■ WHAT IS EXPECTED:
Return every line of the entries that includes the word "version".

■ RECORDS FOR THE EXERCISE:
------------------------------------

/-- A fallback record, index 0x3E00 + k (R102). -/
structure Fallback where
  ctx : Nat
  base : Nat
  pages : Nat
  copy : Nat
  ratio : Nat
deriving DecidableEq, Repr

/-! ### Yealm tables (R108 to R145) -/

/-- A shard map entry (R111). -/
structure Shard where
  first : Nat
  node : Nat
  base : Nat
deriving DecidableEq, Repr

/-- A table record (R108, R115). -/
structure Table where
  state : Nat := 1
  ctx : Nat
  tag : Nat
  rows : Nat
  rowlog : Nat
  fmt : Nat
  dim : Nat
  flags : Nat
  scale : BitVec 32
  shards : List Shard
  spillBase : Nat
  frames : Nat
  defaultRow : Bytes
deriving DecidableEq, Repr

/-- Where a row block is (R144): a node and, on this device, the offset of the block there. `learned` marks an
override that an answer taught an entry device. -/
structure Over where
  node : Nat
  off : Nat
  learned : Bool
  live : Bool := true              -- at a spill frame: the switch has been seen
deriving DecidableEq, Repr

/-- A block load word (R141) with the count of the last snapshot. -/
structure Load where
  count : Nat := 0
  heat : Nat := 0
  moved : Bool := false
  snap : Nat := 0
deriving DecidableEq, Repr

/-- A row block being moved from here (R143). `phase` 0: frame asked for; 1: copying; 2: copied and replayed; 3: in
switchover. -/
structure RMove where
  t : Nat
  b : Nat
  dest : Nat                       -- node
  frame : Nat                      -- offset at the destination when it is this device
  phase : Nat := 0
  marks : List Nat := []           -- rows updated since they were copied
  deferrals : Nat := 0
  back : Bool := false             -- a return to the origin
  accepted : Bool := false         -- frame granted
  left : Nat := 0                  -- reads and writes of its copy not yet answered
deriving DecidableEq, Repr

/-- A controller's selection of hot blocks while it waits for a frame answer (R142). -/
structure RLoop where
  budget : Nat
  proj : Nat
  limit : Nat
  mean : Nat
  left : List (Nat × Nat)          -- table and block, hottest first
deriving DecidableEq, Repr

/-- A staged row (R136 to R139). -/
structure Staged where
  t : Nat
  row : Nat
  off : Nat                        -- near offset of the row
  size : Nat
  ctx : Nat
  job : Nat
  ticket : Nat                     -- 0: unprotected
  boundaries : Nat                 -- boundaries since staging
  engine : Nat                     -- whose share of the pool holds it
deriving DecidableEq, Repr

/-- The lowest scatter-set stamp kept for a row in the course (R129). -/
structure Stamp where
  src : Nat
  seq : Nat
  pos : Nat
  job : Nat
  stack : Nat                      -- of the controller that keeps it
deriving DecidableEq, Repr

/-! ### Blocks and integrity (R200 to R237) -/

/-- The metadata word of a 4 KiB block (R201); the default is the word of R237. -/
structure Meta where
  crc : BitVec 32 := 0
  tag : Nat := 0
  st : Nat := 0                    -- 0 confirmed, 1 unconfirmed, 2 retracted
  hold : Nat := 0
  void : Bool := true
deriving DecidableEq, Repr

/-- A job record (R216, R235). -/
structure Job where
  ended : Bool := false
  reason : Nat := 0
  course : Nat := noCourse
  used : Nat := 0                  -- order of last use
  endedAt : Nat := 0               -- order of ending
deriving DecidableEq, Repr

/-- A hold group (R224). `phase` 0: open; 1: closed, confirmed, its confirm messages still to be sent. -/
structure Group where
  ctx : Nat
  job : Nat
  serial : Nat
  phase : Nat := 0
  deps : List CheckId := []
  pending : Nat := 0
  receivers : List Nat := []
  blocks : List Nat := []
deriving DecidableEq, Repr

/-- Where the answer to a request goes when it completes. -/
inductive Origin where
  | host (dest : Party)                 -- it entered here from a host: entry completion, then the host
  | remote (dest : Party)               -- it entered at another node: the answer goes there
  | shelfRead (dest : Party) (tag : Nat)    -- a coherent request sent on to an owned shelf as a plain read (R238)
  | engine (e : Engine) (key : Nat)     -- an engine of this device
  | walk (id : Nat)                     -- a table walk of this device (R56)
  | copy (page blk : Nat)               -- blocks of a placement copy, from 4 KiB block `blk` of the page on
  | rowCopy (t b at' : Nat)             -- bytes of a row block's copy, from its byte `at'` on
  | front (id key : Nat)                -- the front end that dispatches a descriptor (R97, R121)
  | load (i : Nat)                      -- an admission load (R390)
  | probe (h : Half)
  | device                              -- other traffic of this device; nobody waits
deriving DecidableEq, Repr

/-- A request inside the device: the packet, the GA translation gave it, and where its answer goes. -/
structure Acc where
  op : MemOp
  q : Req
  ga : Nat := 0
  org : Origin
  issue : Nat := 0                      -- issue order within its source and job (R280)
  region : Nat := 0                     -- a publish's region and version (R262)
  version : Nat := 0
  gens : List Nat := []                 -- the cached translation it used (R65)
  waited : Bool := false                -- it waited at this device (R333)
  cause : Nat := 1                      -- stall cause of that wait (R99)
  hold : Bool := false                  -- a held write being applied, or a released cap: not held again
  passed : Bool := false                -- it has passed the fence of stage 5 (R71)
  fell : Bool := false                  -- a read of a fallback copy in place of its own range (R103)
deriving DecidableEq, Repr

------------------------------------

■ RESULT OF THIS EXERCISE:
  region : Nat := 0                     -- a publish's region and version (R262)
  version : Nat := 0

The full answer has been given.